Photo Information

U.S. Marine PFC Franco M. Estabillo, Jr., administrative clerk, 11TH Marine Expeditionary Unit (MEU) listens to instructions for use of the M50 gas mask during chemical, biological, radioactive and nuclear (CBRN) training aboard Camp Pendleton, CA, April 19, 2013. The MEU undergoes annual CBRN training to keep personnel mission ready and to familiarize Marines and Sailors with special CBRN equipment. (Photo by: Cpl Jonathan R. Waldman, 11TH MEU Combat Camera)

Photo by Cpl. Jonathan Waldman

Pride of the Pacific maintains readiness

19 Apr 2013 | Lance Cpl.Demetrius Morgan 11th Marine Expeditionary Unit

The 11th Marine Expeditionary Unit's primary mission is to be a rapid response force able to conduct amphibious operations under the most adverse conditions. To consistently accomplish this mission, the MEU participates in various training exercises to sharpen and maintain readiness skills.

Marines with the 11th MEU participated in Chemical, Biological, Radiological, and Nuclear equipment familiarization along with physical training here April 19.

The 11th MEU makes it a priority to complete individual survival standards training and individual protective equipment confidence training on a quarterly basis.
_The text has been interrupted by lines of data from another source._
-- ==== Sys2Proof/Laws/Memory.lean ====
section
/-!
SUPPORT. Byte memories: what a byte reads after a write, and that every memory operation keeps the canonical form.
-/
namespace Sys2Proof.Machine

variable (m : List Host.Cell)

/-! ## Reads after writes -/

/-- A byte reads what was written to it, and every other byte as before. -/
theorem readByte_writeByte (a x : Nat) (v : Byte) : readByte (writeByte m a v) x = if x = a then v else readByte m x :=
  Store.get_set 0 m a x v

/-- Bytes written from `a` read back in order, and nothing else changes. -/
theorem written_writeBytes (a : Nat) (l : List Byte) : written m (writeBytes m a l) a l := by
  induction l generalizing m a with
  | nil => intro x; simp [writeBytes]
  | cons v l ih =>
    intro x
    rw [writeBytes, ih (writeByte m a v) (a + 1) x, readByte_writeByte]
    by_cases h1 : a + 1 ≤ x ∧ x < a + 1 + l.length
    · have h2 : a ≤ x ∧ x < a + (v :: l).length := by simp only [List.length_cons]; omega
      rw [if_pos h1, if_pos h2, show x - a = (x - (a + 1)) + 1 by omega, List.getD_cons_succ]
    · rw [if_neg h1]
      by_cases h2 : x = a
      · subst h2; simp
      · have h3 : ¬(a ≤ x ∧ x < a + (v :: l).length) := by simp only [List.length_cons]; omega
        rw [if_neg h2, if_neg h3]

/-- A write leaves a byte outside its span as it was. -/
theorem readByte_writeBytes_outside (a x : Nat) (l : List Byte) (h : x < a ∨ a + l.length ≤ x) :
    readByte (writeBytes m a l) x = readByte m x := by
  rw [written_writeBytes m a l x, if_neg (by omega)]

/-- Writes under byte enables leave a byte outside their span as it was. -/
theorem readByte_writeSome_outside (a x : Nat) (l : List (Option Byte)) (h : x < a ∨ a + l.length ≤ x) :
    readByte (writeSome m a l) x = readByte m x := by
  induction l generalizing m a with
  | nil => rfl
  | cons v l ih =>
    simp only [List.length_cons] at h
    cases v with
    | none => exact ih m (a + 1) (by omega)
    | some v => rw [writeSome, ih _ (a + 1) (by omega), readByte_writeByte, if_neg (by omega)]

/-! ## The canonical form -/

theorem Memory.wf_writeByte (a : Nat) (v : Byte) (h : Memory.wf m = true) : Memory.wf (writeByte m a v) = true := Store.wf_set 0 m a v h

theorem Memory.wf_writeBytes (a : Nat) (l : List Byte) (h : Memory.wf m = true) : Memory.wf (writeBytes m a l) = true := by
  induction l generalizing m a with
  | nil => exact h
  | cons v l ih => exact ih _ _ (Memory.wf_writeByte m a v h)

theorem Memory.wf_writeSome (a : Nat) (l : List (Option Byte)) (h : Memory.wf m = true) : Memory.wf (writeSome m a l) = true := by
  induction l generalizing m a with
  | nil => exact h
  | cons v l ih =>
    cases v with
    | none => exact ih _ _ h
    | some v => exact ih _ _ (Memory.wf_writeByte m a v h)

/-- Bytes dropped (a segment given back) read as unlisted ones, and the form stays. -/
theorem Memory.wf_drop (p : Nat → Bool) (h : Memory.wf m = true) : Memory.wf (Store.drop m p) = true := Store.wf_drop 0 m p h

/-- A write of slice bytes keeps the form of HBM. -/
theorem Pkg.wf_sliceWrite (s : Pkg) (i a : Nat) (l : List Byte) (h : Memory.wf s.que.hbm = true) :
    Memory.wf (s.sliceWrite i a l).que.hbm = true := by
  induction l generalizing s a with
  | nil => exact h
  | cons v l ih =>
    rw [Pkg.sliceWrite]
    refine ih _ _ ?_
    split
    · exact Memory.wf_writeByte _ _ _ h
    · exact h

/-- Every memory of the machine after reset is in canonical form. -/
theorem State.reset_memory_wf : Memory.wf State.reset.pkg.que.hbm = true ∧ Memory.wf State.reset.pkg.host = true ∧
    Memory.wf State.reset.pkg.sram = true ∧ Memory.wf State.reset.pkg.tim.buf = true := ⟨rfl, rfl, rfl, rfl⟩

end Sys2Proof.Machine
end

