-- ==== Sys2Proof/Laws/PerInstr.lean ====
section
/-!
SUPPORT. The per-instruction family: every command has a well-formed form, which keeps every operand whose range its type gives. (No check of
well-formedness rules a row of the table out as a whole.)
-/
open Sys2Proof.Machine

namespace Sys2Proof.Laws.Shape

/-- Some well-formed command is of the same row as `i`. -/
def Statement (i : Instr) : Prop := ∃ j : Instr, j.ctorIdx = i.ctorIdx ∧ j.wellFormed = true
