/-- After an executed step a BP's bit at the step's address is the result that evaluating its instruction word gives. -/
theorem Pkg.execStep_bit {s : Pkg} {i r k w v : Nat} (hr : r ∈ s.regionsOf i) (hk : k < 2048)
    (hword : s.fab.instr.at (slotKey r (s.inst i).step + k) = w) (hw : w ≠ 0)
    (hv : ∀ u acc, ((s.stepTick i).evalBP ((s.stepTick i).stepCtx i) u acc (r * 2048 + k) w).2.writes = (r * 2048 + k, v) :: acc.writes) :
    (s.execStep i).fab.bit (r * 2048 + k) (s.inst i).step = v := by
  obtain ⟨m, hm⟩ := s.execStep_data i
  have hstep : ((s.stepTick i).stepCtx i).step = (s.inst i).step := (s.stepTick_sameCourse i).step
  have hlisted : NStore.at ((s.regionsOf i).flatMap fun q => (s.stepTick i).words q ((s.stepTick i).stepCtx i).step) (r * 2048 + k) = w := by
    rw [hstep, ← hword]
    exact (s.stepTick i).flatMap_words_at _ r _ k hr hk (hword.trans_ne hw)
  unfold Fabric.bit
  rw [hm]
  exact (s.stepTick i).evalList_first _ (s.stepTick i, {}) _ hlisted hw hv (by simp) m

/-- In a word of 64 bits the truth table reaches to the top, so a bit of the table is a bit of the word. -/
theorem bit_bpTT {w : Nat} (hw : w < 2 ^ 64) (n : Nat) : bit (bpTT w) n = bit w (48 + n) := by
  have htop : w / 2 ^ 48 % 2 ^ 16 = w / 2 ^ 48 := Nat.mod_eq_of_lt (by omega)
  unfold bit bpTT bits
  rw [htop, Nat.div_div_eq_div_mul, ← pow_add]

theorem StepCtx.read_congr {x y : StepCtx} (hstep : x.step = y.step) (hcaps : x.caps = y.caps) (f : Fabric) (bp : Nat) :
    x.read f bp = y.read f bp := by
  funext a
  unfold StepCtx.read
  rw [hstep, hcaps]

/-- The bit that ARRAY_STEP leaves for a BP of the instance whose step it executes, at that step's address: the result of evaluating the BP's word. -/
theorem State.arrayStep_bit {s : State} {i : Fin 16} {perr : List (Fin 32 × Fin 8 × BitVec 33)} {ups : List (BitVec 32 × List (Fin 4128))}
    {p : Pkg} {r k v : Nat} (hp : p = (s.due i perr ups).bridgeFlips i (wrongBlocks perr))
    (hruns : s.pkg.runs i = true) (hrow : (s.pkg.inst i).row = 0) (hstall : s.pkg.b .ARY_RUN_STAT_STALLING i = false)
    (hlate : (p.late i).none = true) (hr : r ∈ s.pkg.regionsOf i) (hk : k < 2048)
    (hw : bpClass (p.fab.instr.at (slotKey r (s.pkg.inst i).step + k)) ≠ 0)
    (hv : ∀ u acc, ((p.stepTick i).evalBP ((p.stepTick i).stepCtx i) u acc (r * 2048 + k)
      (p.fab.instr.at (slotKey r (s.pkg.inst i).step + k))).2.writes = (r * 2048 + k, v) :: acc.writes) :
    ((s.pkg.upsets (ups.map fun e => (e.1.toNat, e.2.map Fin.val))).arrayStep i (wrongBlocks perr)).fab.bit (r * 2048 + k)
      (s.pkg.inst i).step = v := by
  subst hp
  have hcourse := (s.due_sameCourse i perr ups).trans (Pkg.bridgeFlips_sameCourse _ i (wrongBlocks perr))
  rw [Pkg.bridgeFlips_late] at hlate
  rw [s.arrayStep_executes i perr ups hruns hrow hstall hlate]
  rw [← hcourse.step] at hw hv ⊢
  exact Pkg.execStep_bit (hcourse.regionsOf ▸ hr) hk rfl (fun h => hw (by rw [h]; rfl)) hv

/-- What `Obligations.BpWritesItsResult` says of a BP holds of every state in which its instruction word has 64 bits (R42). -/
theorem bpWritesItsResult_of_word_lt (i : Fin 16) (perr : List (Fin 32 × Fin 8 × BitVec 33)) (ups : List (BitVec 32 × List (Fin 4128))) (s : State)
    (r k : Nat) :
    let p := (s.due i perr ups).bridgeFlips i (wrongBlocks perr)
    let t := (s.pkg.inst i).step
    let bp := r * 2048 + k
    let w := p.fab.instr.at (slotKey r t + k)
    let caps := (s.pkg.regionsOf i).flatMap fun q => p.captures (s.pkg.depth i) q t
    let x : StepCtx := { inst := i, step := t, depth := s.pkg.depth i, compat := s.pkg.b .ARY_CFG_INFO_COMPAT i, edge := 0, gdl := 0,
                         caps := Store.setAll 0 [] (caps.filter fun e => e.2 != 0) }
    let v := fun sel => x.read p.fab bp sel
    w < 2 ^ 64 →
    s.pkg.runs i = true → (s.pkg.inst i).row = 0 → s.pkg.b .ARY_RUN_STAT_STALLING i = false → (p.late i).none = true →
    r ∈ s.pkg.regionsOf i → k < 2048 →
    Yields (.arrayStep i (perr, ups)) s fun z =>
      (bpClass w = 1 → s.pkg.b .ARY_CFG_INFO_COMPAT i = false →
        z.fab.bit bp t = b2n (bit w (48 + (v (bpSelA w) + 2 * v (bpSelB w) + 4 * v (bpSelC w) + 8 * v (bpSelD w))))) ∧
      (bpClass w = 1 → s.pkg.b .ARY_CFG_INFO_COMPAT i = true →
        z.fab.bit bp t = b2n (bit w (48 + (v (bpSelA w) + 2 * v (bpSelB w) + 4 * v (bpSelC w))))) ∧
      (bpClass w = 5 → z.fab.bit bp t = v (bpSelA w)) := by
  intro p t bp w caps x v hw hruns hrow hstall hlate hr hk
  have hcourse : s.pkg.SameCourse i (p.stepTick i) :=
    ((s.due_sameCourse i perr ups).trans (Pkg.bridgeFlips_sameCourse _ i _)).trans (p.stepTick_sameCourse i)
  have hread : ((p.stepTick i).stepCtx i).read p.fab bp = v := by
    refine StepCtx.read_congr hcourse.step ?_ p.fab bp
    show Store.setAll 0 [] (List.filter _ (List.flatMap (fun q => p.captures ((p.stepTick i).depth i) q ((p.stepTick i).inst i).step) _)) = _
    rw [hcourse.depth, hcourse.step, hcourse.regionsOf]
  have hcompat : ((p.stepTick i).stepCtx i).compat = s.pkg.b .ARY_CFG_INFO_COMPAT i := hcourse.compat
  refine ⟨_, becomes_arrayStep i perr ups s, ?_⟩
  generalize hz : (s.pkg.upsets _).arrayStep i _ = z
  have hbit {y : Nat} (hclass : bpClass w ≠ 0)
      (hy : ∀ u acc, ((p.stepTick i).evalBP ((p.stepTick i).stepCtx i) u acc bp w).2.writes = (bp, y) :: acc.writes) : z.fab.bit bp t = y :=
    hz ▸ State.arrayStep_bit rfl hruns hrow hstall hlate hr hk hclass hy
  have hlut (hclass : bpClass w = 1) : z.fab.bit bp t = lutResult ((p.stepTick i).stepCtx i) p.fab bp w :=
    hbit (by omega) fun u acc => (p.stepTick i).evalBP_lut _ u acc bp hclass
  simp only [lutResult, hread, hcompat, bit_bpTT hw] at hlut
  refine ⟨fun hclass hcomp => ?_, fun hclass hcomp => ?_, fun hclass => ?_⟩
  · simpa [hcomp] using hlut hclass
  · simpa [hcomp] using hlut hclass
  · rw [← hread]
    exact hbit (by omega) fun u acc => (p.stepTick i).evalBP_send _ u acc bp hclass

/-! ## The statement -/

/-- A RUNNING instance 0 before step 0, with no command waiting: BP 0 holds instruction word `w` for it, and its data-store bit 0 holds `a`. -/
def oneWord (w a : Nat) : State :=
  { pkg := { Pkg.ps {} [(.ARY_RUN_STAT_STATE, 0, 3), (.ARY_CFG_INFO_DEPTH, 0, 80)] with
             fab := { regOwn := [(0, 1)], instr := [(0, w)], data := [(0, a)] } } }

theorem oneWord_runs (w a : Nat) : (oneWord w a).pkg.runs 0 = true := rfl
theorem oneWord_row (w a : Nat) : ((oneWord w a).pkg.inst 0).row = 0 := rfl
theorem oneWord_stalling (w a : Nat) : (oneWord w a).pkg.b .ARY_RUN_STAT_STALLING 0 = false := rfl
theorem oneWord_regions (w a : Nat) : 0 ∈ (oneWord w a).pkg.regionsOf 0 := List.mem_singleton.2 rfl

/-- The hypotheses of `bpWritesItsResult_of_word_lt` are met by a LUT word of 64 bits, the function value for four ones its only one. -/
theorem witness_bpWritesItsResult_of_word_lt :
    let s := oneWord (2 ^ 63 + 1) 1
    let p := (s.due 0 [] []).bridgeFlips 0 (wrongBlocks [])
    let w := p.fab.instr.at (slotKey 0 (s.pkg.inst 0).step + 0)
    (bpClass w = 1 ∧ w < 2 ^ 64) ∧ s.pkg.runs 0 = true ∧ (s.pkg.inst 0).row = 0 ∧ s.pkg.b .ARY_RUN_STAT_STALLING 0 = false ∧
      p.late 0 = {} ∧ 0 ∈ s.pkg.regionsOf 0 :=
  ⟨by decide, oneWord_runs _ _, oneWord_row _ _, oneWord_stalling _ _, by decide, oneWord_regions _ _⟩

/-- A LUT word wider than the 64 bits of an instruction: bit 78 is set and every bit of its truth table is clear. All four of its operands read data-store
bit 0, which holds 2, no bit value, so that together they select bit 30 of the table. -/
def wideLut : State := oneWord (2 ^ 78 + 1) 2

/-- The package in which the step of `wideLut` executes. -/
def wideLutDue : Pkg := (wideLut.due 0 [] []).bridgeFlips 0 (wrongBlocks [])

theorem wideLutDue_late : (wideLutDue.late 0).none = true := by
  have h : wideLutDue.late 0 = {} := by decide
  rw [h]
  rfl

/-- The truth table has no bit 30, and the LUT writes 0. -/
theorem wideLut_writes_zero : ((wideLut.pkg.upsets []).arrayStep 0 []).fab.bit 0 0 = 0 := by
  have hlut := State.arrayStep_bit (s := wideLut) (i := 0) (perr := []) (ups := []) (r := 0) (k := 0) (p := wideLutDue) rfl (oneWord_runs _ _)
    (oneWord_row _ _) (oneWord_stalling _ _) wideLutDue_late (oneWord_regions _ _) (by decide) (by decide)
    fun u acc => (wideLutDue.stepTick 0).evalBP_lut _ u acc _ (by decide)
  exact hlut.trans (by decide)

/-- Refutes O8: the statement also ranges over states that hold an instruction word of more than 64 bits and a data-store bit that is neither 0 nor 1
(`wideLut`). There bit `48 + n` of the word lies beyond the truth table: the statement asks for that bit, the model reads the table alone and writes 0.
Where the word has its 64 bits, the statement holds: `bpWritesItsResult_of_word_lt`. -/
theorem not_bpWritesItsResult : ¬ Obligations.BpWritesItsResult := by
  unfold Obligations.BpWritesItsResult
  intro h
  obtain ⟨p, hp, hlut, -, -⟩ := h 0 [] [] wideLut 0 0 (oneWord_runs _ _) (oneWord_row _ _) (oneWord_stalling _ _) wideLutDue_late
    (oneWord_regions _ _) (by decide) (by decide)
  have asked : p.fab.bit 0 0 = 1 := hlut (by decide) (by decide)
  rw [hp.unique (becomes_arrayStep 0 [] [] wideLut)] at asked
  exact absurd (asked.symm.trans wideLut_writes_zero) (by decide)

end Sys2Proof.Machine
end

section
/-!
SUPPORT. The word unit: what a step of a scalar instruction leaves, and division one quotient bit per step (R103, R107).
-/
namespace Sys2Proof.Machine

/-! ## Accumulators and divide hold -/

/-- DHn, the divide hold of accumulator `n` (R107). -/
def WordUnit.hold (u : WordUnit) (n : Nat) : Bool := if n = 0 then u.dh0 else u.dh1

/-- What a result writes to accumulator `n`. -/
def WRes.acc (r : WRes) (n : Nat) : Option Nat := if n = 0 then r.acc0 else r.acc1

theorem WordUnit.take_acc (u : WordUnit) (r : WRes) (n : Nat) : (u.take r).acc n = (r.acc n).getD (u.acc n) := by
  unfold WordUnit.acc WRes.acc
  split <;> rfl

theorem WordUnit.take_hold_written {r : WRes} {n : Nat} {b : Bool} (u : WordUnit) (hn : n < 2) (h : r.dh = some (n, b)) :
    (u.take r).hold n = b := by
  unfold WordUnit.hold WordUnit.take
  interval_cases n <;> simp [h]

theorem WordUnit.take_hold_kept {r : WRes} (u : WordUnit) (n : Nat) (h : r.dh = none) : (u.take r).hold n = u.hold n := by
  simp [WordUnit.hold, WordUnit.take, h]

@[simp] theorem accRes_acc (n v : Nat) (l : List (Exc × Nat)) : (accRes n v l).acc n = some (v % 2 ^ 40) := by
  unfold accRes WRes.acc
  split <;> rfl

theorem WRes.acc_withDh (r : WRes) (b : Option (Nat × Bool)) (n : Nat) : ({ r with dh := b } : WRes).acc n = r.acc n := rfl

theorem accRes_dh {n : Nat} (hn : n < 2) (v : Nat) (l : List (Exc × Nat)) : (accRes n v l).dh = some (n, false) := by
  interval_cases n <;> rfl

@[simp] theorem accRes_dst (n v : Nat) (l : List (Exc × Nat)) : (accRes n v l).dst = none := by
  unfold accRes
  split <;> rfl

@[simp] theorem accRes_excs (n v : Nat) (l : List (Exc × Nat)) : (accRes n v l).excs = l := by
  unfold accRes
  split <;> rfl

theorem accChecked_eq (n : Nat) (sata : Bool) (x : Int) : accChecked n sata x =
    accRes n (rangeCheck 40 sata x).1 ((rangeCheck 40 sata x).2.toList.map fun e => (e, accCode n)) := rfl

/-! ## One step -/

/-- The index steps of an operand change IDX alone (R100). -/
theorem WordUnit.stepIdx_eq (u : WordUnit) (c k : Nat) : ∃ l, u.stepIdx c k = { u with idx := l } := by
  unfold WordUnit.stepIdx
  extract_lets
  split
  · exact ⟨_, rfl⟩
  · split <;> exact ⟨_, rfl⟩

@[simp] theorem WordUnit.stepIdx_hold (u : WordUnit) (c k n : Nat) : (u.stepIdx c k).hold n = u.hold n := by
  obtain ⟨l, hl⟩ := u.stepIdx_eq c k
  rw [hl]
  rfl

/-- The sequencer changes its own state alone (R97). -/
theorem WordUnit.advance_eq (u : WordUnit) (isRep : Bool) (w a : Nat) (st : List (Nat × Nat × Nat)) :
    ∃ p l, u.advance isRep w a st = { u with wpc := p, stack := l } := by
  unfold WordUnit.advance
  extract_lets
  split
  · exact ⟨_, _, rfl⟩
  · split
    · split
      · split <;> exact ⟨_, _, rfl⟩
      · exact ⟨_, _, rfl⟩
    · exact ⟨_, _, rfl⟩
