-- ==== Sys2Proof/Machine/State.lean ====
section
/-! DEFINITION. The state of the block: the 28 fields of spec 10_state R20, grouped by component, and four fields of the
model's own (`par`, `out`, `txLog`, `sched`); the reasons a step can stop; the state after reset (R53). -/

namespace Sys2Proof.Machine

/-- A byte memory: (index, byte) pairs, indices strictly rising, one entry for each cell ever written. An unlisted
cell has no byte of its own; a read of it gives a free value (log 3). -/
abbrev Memory := List Host.Cell

/-- The Transmitter: BitSlot, the transmit line and the transmit timer (R21 to R25). -/
structure Transmitter where
  /-- `tx.sr` (R21) -/
  sr : Byte
  /-- `tx.bits` (R22) -/
  bits : BitCount
  /-- `tx.busy` (R23) -/
  busy : Bool
  /-- `tx_line` (R24) -/
  line : Level
  /-- `txt.armed` (R25) -/
  armed : Bool
  deriving DecidableEq, Repr

/-- The delay the receive channel was last armed with (R30). -/
inductive RxDelay where
  | one
  | oneHalf
  deriving DecidableEq, Repr

/-- The Receiver: RxAssembly, the edge detector and the receive timer (R26 to R30). -/
structure Receiver where
  /-- `rx.sr` (R26) -/
  sr : Byte
  /-- `rx.bits` (R27) -/
  bits : BitCount
  /-- `rx.busy` (R28) -/
  busy : Bool
  /-- `edge_en` (R29) -/
  edgeEn : Bool
  /-- `rxt.armed` (R30) -/
  armed : Bool
  /-- `rxt.delay` (R30) -/
  delay : RxDelay
  deriving DecidableEq, Repr

/-- The RingBuffer: slots `RB[0..C-1]`, `rb.head`, `rb.tail`, `rb.count` (R32 to R34). -/
structure Ring where
  cells : Memory
  head : Nat
  tail : Nat
  count : Nat
  deriving DecidableEq, Repr

/-- `cfg.tx`, `cfg.rx`: none, or a `RATE_TABLE` entry (R35). -/
structure Baud where
  tx : Option RateEntry
  rx : Option RateEntry
  deriving DecidableEq, Repr

/-- `fg.state` (R37). -/
inductive FgState where
  | laIdle
  | laAcc
  | srStart
  | srRead
  | srParse
  | srEnd
  deriving DecidableEq, Repr

/-- The LineAssembler's data: `LB[0..N-1]`, `wr`, `idle` (R38 to R40). -/
structure LineBuffer where
  cells : Memory
  wr : Word
  idle : Word
  deriving DecidableEq, Repr

/-- The SentenceRewriter's data: `pos`, `field`, `ck`, `txmark`, `emitq` (R41 to R45). -/
structure Scan where
  pos : Word
  field : Word
  ck : Byte
  txmark : Bool
  emitq : List Byte
  deriving DecidableEq, Repr

/-- What an operation returns to the agent that issued it (30_encoding R107). -/
inductive Result where
  /-- no value -/
  | unit
  /-- the operation was not enabled: it took no step and its agent waits (00_scope R13 "hold"; log 6) -/
  | held
  /-- the bool of ENQ and ISEMPTY -/
  | bool (b : Bool)
  /-- the `none` or `some b` of DEQ and RXPOLL -/
  | byte (r : Option Byte)
  /-- the pair `tx_ok`, `rx_ok` of INIT and SETBAUD -/
  | rates (txOk rxOk : Bool)
  deriving DecidableEq, Repr

/-- The state. Fields `tx` to `scan` are rule R20's; the other four are the model's own. -/
structure State where
  /-- MODEL'S OWN: the parameter set of 00_scope R8; no step writes it (log 4) -/
  par : Config
  tx : Transmitter
  rx : Receiver
  /-- `rx_line` (R31) -/
  rxLine : Level
  ring : Ring
  cfg : Baud
  /-- `inited` (R36) -/
  inited : Bool
  /-- `fg.state` (R37) -/
  fg : FgState
  buf : LineBuffer
  scan : Scan
  /-- MODEL'S OWN: the result of the latest operation (R107; log 7) -/
  out : Result
  /-- MODEL'S OWN: the transmit log, the bytes loaded by BEGINTX, oldest first (R52, R146; log 7) -/
  txLog : List Byte
  /-- MODEL'S OWN: the schedule still to be taken, as operation words (R16, R52; log 5) -/
  sched : List OpWord
  deriving DecidableEq, Repr

/-- The two directions of the facade. -/
inductive Direction where
  | tx
  | rx
  deriving DecidableEq, Repr

/-- Why the machine stops with a fault. Both are safe: the spec gives an access outside a memory no meaning (20_memory
R78), and no run from reset makes one (log 8). -/
inductive Fault where
  /-- raised by LAIDLE and LAACC when a cell to be written lies outside `LB[0..N-1]`; safe -/
  | lineBufferRange
  /-- raised by ENQ, DEQ, RXPOLL, RXTICK, LAIDLE and LAACC when a ring index lies outside `RB[0..C-1]`; safe -/
  | ringRange
  deriving DecidableEq, Repr

/-- Why a step has no meaning: the refusals of the spec (00_scope R13, 93_implementation_defined K11). All are safe. -/
inductive Refusal where
  /-- no meaning written yet; no arm of `exec` raises it; safe -/
  | notModelled (mnemonic : String)
  /-- raised by every operation that rule R166 refuses before INIT; safe -/
  | beforeInit
  /-- raised by a second INIT (R161, R258); safe -/
  | secondInit
  /-- raised by BEGINTX while `tx.busy` (R141); safe -/
  | whileSending
  /-- raised where the timer of a direction without configuration would be armed (R166): BEGINTX, TXBYTE, SREMIT
  for `tx`, EDGE and a firing LINE for `rx`; safe -/
  | unconfigured (dir : Direction)
  /-- raised by RXTICK with the channel armed and `rx.busy` false (R152, D10); safe -/
  | tickWhileWaiting
  /-- raised by the step on a word that spells no operation (R108); safe -/
  | invalidWord (why : Reject)
  deriving DecidableEq, Repr

/-- The outcome of an operation or a step. -/
abbrev Outcome := Host.Outcome State Fault Refusal

/-- The state after hardware reset of a block built with the parameters `c` (R53, R240). Fields the spec leaves
unspecified hold the values named in logs 1 and 2; memories are unlisted (log 3). -/
def State.powerOn (c : Config) : State where
  par := c
  tx := { sr := 0#8, bits := 0#4, busy := false, line := markLevel c, armed := false }
  rx := { sr := 0#8, bits := 0#4, busy := false, edgeEn := false, armed := false, delay := .one }
  rxLine := markLevel c
  ring := { cells := [], head := 0, tail := 0, count := 0 }
  cfg := { tx := none, rx := none }
  inited := false
  fg := .laIdle
  buf := { cells := [], wr := 0#16, idle := 0#16 }
  scan := { pos := 0#16, field := 0#16, ck := 0#8, txmark := false, emitq := [] }
  out := .unit
  txLog := []
  sched := []

/-- The state after hardware reset, for the reference parameters (R53; log 4). -/
def State.reset : State := State.powerOn Config.reference

end Sys2Proof.Machine
end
The purpose of the training is to prepare MEU personal to operate in a contaminated environment.

The training started with the command element's CBRN section briefing the individual survival standards when in a CBRN situation. Then, the Marines were taught the proper usage of individual protective equipment.

“The focus of this training is to show Marines the amount of mobility you have while in Saratoga undergarments,” said Lance Cpl. Joseph Leeder, a CBRN defense specialist with the 11th MEU. “This training also gives you an idea on what you’re supposed to do in a CBRN environment.”

Leeder’s role in the training was to be the primary instructor of classes conducted prior to practical application.
Immediately after the CBRN classes, the command element broke into groups to take part in familiarization training. Each group was placed on one of six stations. At each station, Marines conducted immediate actions to CBRN scenarios. After a designated time, the groups rotated to take part in the next station’s training exercise.

During the familiarization training, Marines conducted physical training between stations while wearing Mission Oriented Protective Posture gear. MOPP gear is the standard protective gear the Marine Corps uses when dealing with a possible contamination situation. The MOPP gear was not only used to expose Marines to the equipment, it was also used to make the physical training aspect harder.

The combination of building confidence in usage of gear and fitness training is believed to be the most effective way to create a realistic training regiment, said Leeder.

“This isn’t training that you can give half effort,” said Staff Sgt. Sean Fordham, the CBRN chief with the 11th MEU. “This stuff actually applies in real combat situations.”

The MEU is scheduled to participate in many other PT sessions and other types of training to build unit cohesion and mission readiness while in preparation for their deployment scheduled in 2014.